++++ Exercise materials ++++
/-! ### State.put -/

@[simp] theorem State.put_pending (f : Field) (v : Nat) : (s.put f v).pending = s.pending := rfl
@[simp] theorem State.put_free (f : Field) (v : Nat) : (s.put f v).free = s.free := rfl
@[simp] theorem State.put_cone (f : Field) (v : Nat) : (s.put f v).cone = s.cone := rfl
@[simp] theorem State.put_coneFrac (f : Field) (v : Nat) : (s.put f v).coneFrac = s.coneFrac := rfl
@[simp] theorem State.put_coneSlew (f : Field) (v : Nat) : (s.put f v).coneSlew = s.coneSlew := rfl
@[simp] theorem State.put_coneGood (f : Field) (v : Nat) : (s.put f v).coneGood = s.coneGood := rfl
@[simp] theorem State.put_clusters (f : Field) (v : Nat) : (s.put f v).clusters = s.clusters := rfl
@[simp] theorem State.put_mem (f : Field) (v : Nat) : (s.put f v).mem = s.mem := rfl
@[simp] theorem State.put_memErr (f : Field) (v : Nat) : (s.put f v).memErr = s.memErr := rfl
@[simp] theorem State.put_poolMem (f : Field) (v : Nat) : (s.put f v).poolMem = s.poolMem := rfl
@[simp] theorem State.put_flash (f : Field) (v : Nat) : (s.put f v).flash = s.flash := rfl
@[simp] theorem State.put_hbmKey (f : Field) (v : Nat) : (s.put f v).hbmKey = s.hbmKey := rfl
@[simp] theorem State.put_acc (f : Field) (v : Nat) : (s.put f v).acc = s.acc := rfl
@[simp] theorem State.put_tblErr (f : Field) (v : Nat) : (s.put f v).tblErr = s.tblErr := rfl
@[simp] theorem State.put_accWait (f : Field) (v : Nat) : (s.put f v).accWait = s.accWait := rfl
@[simp] theorem State.put_bankA (f : Field) (v : Nat) : (s.put f v).bankA = s.bankA := rfl
@[simp] theorem State.put_bankB (f : Field) (v : Nat) : (s.put f v).bankB = s.bankB := rfl
@[simp] theorem State.put_bankErr (f : Field) (v : Nat) : (s.put f v).bankErr = s.bankErr := rfl
@[simp] theorem State.put_cellErr (f : Field) (v : Nat) : (s.put f v).cellErr = s.cellErr := rfl
@[simp] theorem State.put_tagErr (f : Field) (v : Nat) : (s.put f v).tagErr = s.tagErr := rfl
@[simp] theorem State.put_ctxErr (f : Field) (v : Nat) : (s.put f v).ctxErr = s.ctxErr := rfl
@[simp] theorem State.put_dieErr (f : Field) (v : Nat) : (s.put f v).dieErr = s.dieErr := rfl
@[simp] theorem State.put_meshErr (f : Field) (v : Nat) : (s.put f v).meshErr = s.meshErr := rfl
@[simp] theorem State.put_flipMax (f : Field) (v : Nat) : (s.put f v).flipMax = s.flipMax := rfl
@[simp] theorem State.put_topo (f : Field) (v : Nat) : (s.put f v).topo = s.topo := rfl
@[simp] theorem State.put_plans (f : Field) (v : Nat) : (s.put f v).plans = s.plans := rfl
@[simp] theorem State.put_poisoned (f : Field) (v : Nat) : (s.put f v).poisoned = s.poisoned := rfl
@[simp] theorem State.put_colls (f : Field) (v : Nat) : (s.put f v).colls = s.colls := rfl
@[simp] theorem State.put_ctx (f : Field) (v : Nat) : (s.put f v).ctx = s.ctx := rfl
@[simp] theorem State.put_idDone (f : Field) (v : Nat) : (s.put f v).idDone = s.idDone := rfl
@[simp] theorem State.put_landings (f : Field) (v : Nat) : (s.put f v).landings = s.landings := rfl
@[simp] theorem State.put_kilnMiss (f : Field) (v : Nat) : (s.put f v).kilnMiss = s.kilnMiss := rfl
@[simp] theorem State.put_links (f : Field) (v : Nat) : (s.put f v).links = s.links := rfl
@[simp] theorem State.put_arrivals (f : Field) (v : Nat) : (s.put f v).arrivals = s.arrivals := rfl
@[simp] theorem State.put_nextBody (f : Field) (v : Nat) : (s.put f v).nextBody = s.nextBody := rfl
@[simp] theorem State.put_voqs (f : Field) (v : Nat) : (s.put f v).voqs = s.voqs := rfl
@[simp] theorem State.put_voqHwm (f : Field) (v : Nat) : (s.put f v).voqHwm = s.voqHwm := rfl
@[simp] theorem State.put_outs (f : Field) (v : Nat) : (s.put f v).outs = s.outs := rfl
@[simp] theorem State.put_delivered (f : Field) (v : Nat) : (s.put f v).delivered = s.delivered := rfl
@[simp] theorem State.put_injq (f : Field) (v : Nat) : (s.put f v).injq = s.injq := rfl
@[simp] theorem State.put_throttles (f : Field) (v : Nat) : (s.put f v).throttles = s.throttles := rfl
@[simp] theorem State.put_psq (f : Field) (v : Nat) : (s.put f v).psq = s.psq := rfl
@[simp] theorem State.put_requests (f : Field) (v : Nat) : (s.put f v).requests = s.requests := rfl
@[simp] theorem State.put_filter (f : Field) (v : Nat) : (s.put f v).filter = s.filter := rfl
@[simp] theorem State.put_recov (f : Field) (v : Nat) : (s.put f v).recov = s.recov := rfl
@[simp] theorem State.put_testCnt (f : Field) (v : Nat) : (s.put f v).testCnt = s.testCnt := rfl
@[simp] theorem State.put_testBad (f : Field) (v : Nat) : (s.put f v).testBad = s.testBad := rfl
@[simp] theorem State.put_spreadBad (f : Field) (v : Nat) : (s.put f v).spreadBad = s.spreadBad := rfl
@[simp] theorem State.put_cells (f : Field) (v : Nat) : (s.put f v).cells = s.cells := rfl
@[simp] theorem State.put_suspects (f : Field) (v : Nat) : (s.put f v).suspects = s.suspects := rfl
@[simp] theorem State.put_notes (f : Field) (v : Nat) : (s.put f v).notes = s.notes := rfl
@[simp] theorem State.put_rseq (f : Field) (v : Nat) : (s.put f v).rseq = s.rseq := rfl
@[simp] theorem State.put_mirror (f : Field) (v : Nat) : (s.put f v).mirror = s.mirror := rfl
@[simp] theorem State.put_stepTable (f : Field) (v : Nat) : (s.put f v).stepTable = s.stepTable := rfl
@[simp] theorem State.put_queues (f : Field) (v : Nat) : (s.put f v).queues = s.queues := rfl
@[simp] theorem State.put_subWords (f : Field) (v : Nat) : (s.put f v).subWords = s.subWords := rfl
@[simp] theorem State.put_qOff (f : Field) (v : Nat) : (s.put f v).qOff = s.qOff := rfl
@[simp] theorem State.put_runs (f : Field) (v : Nat) : (s.put f v).runs = s.runs := rfl
@[simp] theorem State.put_rrq (f : Field) (v : Nat) : (s.put f v).rrq = s.rrq := rfl
@[simp] theorem State.put_mgmtSeen (f : Field) (v : Nat) : (s.put f v).mgmtSeen = s.mgmtSeen := rfl
@[simp] theorem State.put_ringWait (f : Field) (v : Nat) : (s.put f v).ringWait = s.ringWait := rfl
@[simp] theorem State.put_ringSeq (f : Field) (v : Nat) : (s.put f v).ringSeq = s.ringSeq := rfl
@[simp] theorem State.put_hbAt (f : Field) (v : Nat) : (s.put f v).hbAt = s.hbAt := rfl
@[simp] theorem State.put_orphanStop (f : Field) (v : Nat) : (s.put f v).orphanStop = s.orphanStop := rfl
@[simp] theorem State.put_started (f : Field) (v : Nat) : (s.put f v).started = s.started := rfl
@[simp] theorem State.put_procs (f : Field) (v : Nat) : (s.put f v).procs = s.procs := rfl
@[simp] theorem State.put_defers (f : Field) (v : Nat) : (s.put f v).defers = s.defers := rfl
@[simp] theorem State.put_deferRuns (f : Field) (v : Nat) : (s.put f v).deferRuns = s.deferRuns := rfl
@[simp] theorem State.put_clWait (f : Field) (v : Nat) : (s.put f v).clWait = s.clWait := rfl
@[simp] theorem State.put_imgTimer (f : Field) (v : Nat) : (s.put f v).imgTimer = s.imgTimer := rfl
@[simp] theorem State.put_imgAllow (f : Field) (v : Nat) : (s.put f v).imgAllow = s.imgAllow := rfl
@[simp] theorem State.put_emergClearAt (f : Field) (v : Nat) : (s.put f v).emergClearAt = s.emergClearAt := rfl
@[simp] theorem State.put_logQ (f : Field) (v : Nat) : (s.put f v).logQ = s.logQ := rfl
@[simp] theorem State.put_logDrops (f : Field) (v : Nat) : (s.put f v).logDrops = s.logDrops := rfl
@[simp] theorem State.put_held32 (f : Field) (v : Nat) : (s.put f v).held32 = s.held32 := rfl
@[simp] theorem State.put_bus (f : Field) (v : Nat) : (s.put f v).bus = s.bus := rfl
@[simp] theorem State.put_origin (f : Field) (v : Nat) : (s.put f v).origin = s.origin := rfl
@[simp] theorem State.put_layers (f : Field) (v : Nat) : (s.put f v).layers = s.layers := rfl
@[simp] theorem State.put_hbm (f : Field) (v : Nat) : (s.put f v).hbm = s.hbm := rfl
@[simp] theorem State.put_sec (f : Field) (v : Nat) : (s.put f v).sec = s.sec := rfl
@[simp] theorem State.put_mgmt (f : Field) (v : Nat) : (s.put f v).mgmt = s.mgmt := rfl
@[simp] theorem State.put_img (f : Field) (v : Nat) : (s.put f v).img = s.img := rfl
@[simp] theorem State.put_power (f : Field) (v : Nat) : (s.put f v).power = s.power := rfl
@[simp] theorem State.put_fenceReq (f : Field) (v : Nat) : (s.put f v).fenceReq = s.fenceReq := rfl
++++
The problem |
From the line containing "s.coneGood := rfl" down to the line containing "s.colls := rfl" in the material above, reproduce every line exactly, including the two end lines.

Your response |
@[simp] theorem State.put_coneGood (f : Field) (v : Nat) : (s.put f v).coneGood = s.coneGood := rfl
@[simp] theorem State.put_clusters (f : Field) (v : Nat) : (s.put f v).clusters = s.clusters := rfl
@[simp] theorem State.put_mem (f : Field) (v : Nat) : (s.put f v).mem = s.mem := rfl
@[simp] theorem State.put_memErr (f : Field) (v : Nat) : (s.put f v).memErr = s.memErr := rfl
@[simp] theorem State.put_poolMem (f : Field) (v : Nat) : (s.put f v).poolMem = s.poolMem := rfl
@[simp] theorem State.put_flash (f : Field) (v : Nat) : (s.put f v).flash = s.flash := rfl
@[simp] theorem State.put_hbmKey (f : Field) (v : Nat) : (s.put f v).hbmKey = s.hbmKey := rfl
@[simp] theorem State.put_acc (f : Field) (v : Nat) : (s.put f v).acc = s.acc := rfl
@[simp] theorem State.put_tblErr (f : Field) (v : Nat) : (s.put f v).tblErr = s.tblErr := rfl
@[simp] theorem State.put_accWait (f : Field) (v : Nat) : (s.put f v).accWait = s.accWait := rfl
@[simp] theorem State.put_bankA (f : Field) (v : Nat) : (s.put f v).bankA = s.bankA := rfl
@[simp] theorem State.put_bankB (f : Field) (v : Nat) : (s.put f v).bankB = s.bankB := rfl
@[simp] theorem State.put_bankErr (f : Field) (v : Nat) : (s.put f v).bankErr = s.bankErr := rfl
@[simp] theorem State.put_cellErr (f : Field) (v : Nat) : (s.put f v).cellErr = s.cellErr := rfl
@[simp] theorem State.put_tagErr (f : Field) (v : Nat) : (s.put f v).tagErr = s.tagErr := rfl
@[simp] theorem State.put_ctxErr (f : Field) (v : Nat) : (s.put f v).ctxErr = s.ctxErr := rfl
@[simp] theorem State.put_dieErr (f : Field) (v : Nat) : (s.put f v).dieErr = s.dieErr := rfl
@[simp] theorem State.put_meshErr (f : Field) (v : Nat) : (s.put f v).meshErr = s.meshErr := rfl
@[simp] theorem State.put_flipMax (f : Field) (v : Nat) : (s.put f v).flipMax = s.flipMax := rfl
@[simp] theorem State.put_topo (f : Field) (v : Nat) : (s.put f v).topo = s.topo := rfl
@[simp] theorem State.put_plans (f : Field) (v : Nat) : (s.put f v).plans = s.plans := rfl
@[simp] theorem State.put_poisoned (f : Field) (v : Nat) : (s.put f v).poisoned = s.poisoned := rfl
@[simp] theorem State.put_colls (f : Field) (v : Nat) : (s.put f v).colls = s.colls := rfl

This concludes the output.